*** Opening of Supplied information ***
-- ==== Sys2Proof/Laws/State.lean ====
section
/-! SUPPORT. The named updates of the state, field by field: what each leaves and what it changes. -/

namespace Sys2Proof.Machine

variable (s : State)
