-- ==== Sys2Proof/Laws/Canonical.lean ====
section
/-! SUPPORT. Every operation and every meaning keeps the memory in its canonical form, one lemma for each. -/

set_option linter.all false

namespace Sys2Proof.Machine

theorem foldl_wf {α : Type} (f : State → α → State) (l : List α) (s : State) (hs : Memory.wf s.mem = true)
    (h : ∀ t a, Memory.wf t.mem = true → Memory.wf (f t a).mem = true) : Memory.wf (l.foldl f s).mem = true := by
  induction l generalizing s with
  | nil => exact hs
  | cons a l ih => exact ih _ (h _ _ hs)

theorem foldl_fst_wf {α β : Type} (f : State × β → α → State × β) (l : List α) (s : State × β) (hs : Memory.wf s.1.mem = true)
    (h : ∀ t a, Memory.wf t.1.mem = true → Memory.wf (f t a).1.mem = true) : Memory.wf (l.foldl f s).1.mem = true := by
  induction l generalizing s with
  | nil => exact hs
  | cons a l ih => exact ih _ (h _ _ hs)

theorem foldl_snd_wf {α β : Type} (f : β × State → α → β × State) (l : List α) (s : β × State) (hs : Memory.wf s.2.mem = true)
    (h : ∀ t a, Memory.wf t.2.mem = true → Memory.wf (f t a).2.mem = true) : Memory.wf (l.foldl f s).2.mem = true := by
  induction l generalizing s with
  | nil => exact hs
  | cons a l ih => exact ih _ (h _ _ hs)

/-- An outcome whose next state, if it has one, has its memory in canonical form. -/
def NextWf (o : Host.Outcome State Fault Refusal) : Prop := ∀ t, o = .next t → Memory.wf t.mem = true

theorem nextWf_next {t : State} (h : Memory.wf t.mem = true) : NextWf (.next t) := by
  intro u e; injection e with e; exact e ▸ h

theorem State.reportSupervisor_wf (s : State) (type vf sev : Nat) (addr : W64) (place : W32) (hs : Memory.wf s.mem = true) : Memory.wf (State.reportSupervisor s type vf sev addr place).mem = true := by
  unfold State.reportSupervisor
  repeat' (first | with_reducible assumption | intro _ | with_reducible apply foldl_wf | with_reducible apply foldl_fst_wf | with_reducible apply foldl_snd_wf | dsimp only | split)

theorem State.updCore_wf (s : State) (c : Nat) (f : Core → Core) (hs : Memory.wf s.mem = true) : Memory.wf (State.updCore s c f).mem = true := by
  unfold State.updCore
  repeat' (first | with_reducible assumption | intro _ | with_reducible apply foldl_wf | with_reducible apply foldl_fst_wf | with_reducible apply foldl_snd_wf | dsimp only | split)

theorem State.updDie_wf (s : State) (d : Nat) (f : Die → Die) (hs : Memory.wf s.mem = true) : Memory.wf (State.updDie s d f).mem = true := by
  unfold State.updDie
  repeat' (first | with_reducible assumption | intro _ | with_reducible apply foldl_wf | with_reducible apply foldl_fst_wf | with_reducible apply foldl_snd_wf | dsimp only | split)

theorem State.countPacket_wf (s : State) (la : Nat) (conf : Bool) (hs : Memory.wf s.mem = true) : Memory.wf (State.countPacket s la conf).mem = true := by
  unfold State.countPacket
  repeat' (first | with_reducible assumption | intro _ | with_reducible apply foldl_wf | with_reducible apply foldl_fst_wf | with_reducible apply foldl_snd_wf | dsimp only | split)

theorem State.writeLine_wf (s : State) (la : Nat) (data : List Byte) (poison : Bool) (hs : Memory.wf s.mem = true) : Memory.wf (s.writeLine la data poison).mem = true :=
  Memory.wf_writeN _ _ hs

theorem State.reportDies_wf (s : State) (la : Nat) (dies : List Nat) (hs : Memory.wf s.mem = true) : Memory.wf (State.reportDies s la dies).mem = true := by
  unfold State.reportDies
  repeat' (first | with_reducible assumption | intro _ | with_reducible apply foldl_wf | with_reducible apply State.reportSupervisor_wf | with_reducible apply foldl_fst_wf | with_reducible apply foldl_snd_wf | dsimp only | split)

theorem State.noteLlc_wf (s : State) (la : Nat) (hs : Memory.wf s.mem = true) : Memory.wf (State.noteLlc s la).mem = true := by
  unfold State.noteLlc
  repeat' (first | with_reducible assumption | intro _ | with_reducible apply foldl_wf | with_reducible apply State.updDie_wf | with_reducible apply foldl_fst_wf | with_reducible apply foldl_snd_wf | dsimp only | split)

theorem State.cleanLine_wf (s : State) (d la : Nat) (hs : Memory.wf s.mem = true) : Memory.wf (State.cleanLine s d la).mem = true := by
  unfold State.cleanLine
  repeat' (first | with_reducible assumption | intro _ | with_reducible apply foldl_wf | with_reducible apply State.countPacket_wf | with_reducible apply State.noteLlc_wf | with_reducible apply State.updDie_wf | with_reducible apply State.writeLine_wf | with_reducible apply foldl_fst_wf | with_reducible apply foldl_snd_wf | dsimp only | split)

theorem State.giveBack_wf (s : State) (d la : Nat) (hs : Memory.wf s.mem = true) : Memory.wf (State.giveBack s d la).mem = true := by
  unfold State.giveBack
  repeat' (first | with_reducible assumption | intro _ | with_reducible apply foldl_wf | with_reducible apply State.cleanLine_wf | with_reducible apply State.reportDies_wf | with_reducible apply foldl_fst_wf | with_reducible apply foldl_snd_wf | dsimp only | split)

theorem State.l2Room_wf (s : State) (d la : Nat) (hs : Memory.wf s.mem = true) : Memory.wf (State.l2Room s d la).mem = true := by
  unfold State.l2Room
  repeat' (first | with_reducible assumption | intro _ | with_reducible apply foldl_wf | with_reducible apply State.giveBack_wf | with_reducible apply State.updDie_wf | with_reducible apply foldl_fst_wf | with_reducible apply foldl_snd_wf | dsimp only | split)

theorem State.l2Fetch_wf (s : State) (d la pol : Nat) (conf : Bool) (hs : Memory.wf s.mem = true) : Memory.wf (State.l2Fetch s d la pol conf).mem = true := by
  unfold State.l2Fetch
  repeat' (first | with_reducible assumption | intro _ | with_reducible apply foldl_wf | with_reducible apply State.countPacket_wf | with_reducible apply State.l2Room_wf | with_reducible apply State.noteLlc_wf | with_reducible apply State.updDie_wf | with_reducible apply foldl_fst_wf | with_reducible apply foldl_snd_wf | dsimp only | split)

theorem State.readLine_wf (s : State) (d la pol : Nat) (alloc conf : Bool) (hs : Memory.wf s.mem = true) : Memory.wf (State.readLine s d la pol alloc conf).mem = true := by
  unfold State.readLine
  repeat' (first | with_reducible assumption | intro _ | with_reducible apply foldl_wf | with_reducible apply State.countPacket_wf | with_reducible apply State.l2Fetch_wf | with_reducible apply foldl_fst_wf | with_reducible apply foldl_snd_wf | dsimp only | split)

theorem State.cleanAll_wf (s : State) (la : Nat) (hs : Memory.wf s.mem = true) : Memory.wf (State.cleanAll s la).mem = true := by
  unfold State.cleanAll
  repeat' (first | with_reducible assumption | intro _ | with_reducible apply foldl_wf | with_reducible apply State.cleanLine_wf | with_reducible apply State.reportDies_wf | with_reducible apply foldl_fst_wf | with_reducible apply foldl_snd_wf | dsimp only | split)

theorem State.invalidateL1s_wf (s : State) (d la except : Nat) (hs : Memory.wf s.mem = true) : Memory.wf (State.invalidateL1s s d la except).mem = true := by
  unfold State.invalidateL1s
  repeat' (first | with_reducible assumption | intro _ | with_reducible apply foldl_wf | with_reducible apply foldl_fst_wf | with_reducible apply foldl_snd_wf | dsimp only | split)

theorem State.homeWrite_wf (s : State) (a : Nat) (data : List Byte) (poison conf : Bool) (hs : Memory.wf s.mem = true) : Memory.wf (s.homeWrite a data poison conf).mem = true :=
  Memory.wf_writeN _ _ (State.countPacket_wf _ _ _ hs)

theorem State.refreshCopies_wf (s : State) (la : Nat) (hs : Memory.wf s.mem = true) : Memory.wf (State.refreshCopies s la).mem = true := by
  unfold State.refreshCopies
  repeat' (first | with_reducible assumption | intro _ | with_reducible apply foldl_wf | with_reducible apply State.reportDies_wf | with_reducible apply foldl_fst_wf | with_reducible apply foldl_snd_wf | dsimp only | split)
*** Close of Supplied information ***
[Your goal]
The lines above that hold the word "Bool" should be found and copied out.

[Output of the task]
theorem State.countPacket_wf (s : State) (la : Nat) (conf : Bool) (hs : Memory.wf s.mem = true) : Memory.wf (State.countPacket s la conf).mem = true := by
theorem State.writeLine_wf (s : State) (la : Nat) (data : List Byte) (poison : Bool) (hs : Memory.wf s.mem = true) : Memory.wf (s.writeLine la data poison).mem = true :=
theorem State.l2Fetch_wf (s : State) (d la pol : Nat) (conf : Bool) (hs : Memory.wf s.mem = true) : Memory.wf (State.l2Fetch s d la pol conf).mem = true := by
theorem State.readLine_wf (s : State) (d la pol : Nat) (alloc conf : Bool) (hs : Memory.wf s.mem = true) : Memory.wf (State.readLine s d la pol alloc conf).mem = true := by
theorem State.homeWrite_wf (s : State) (a : Nat) (data : List Byte) (poison conf : Bool) (hs : Memory.wf s.mem = true) : Memory.wf (s.homeWrite a data poison conf).mem = true :=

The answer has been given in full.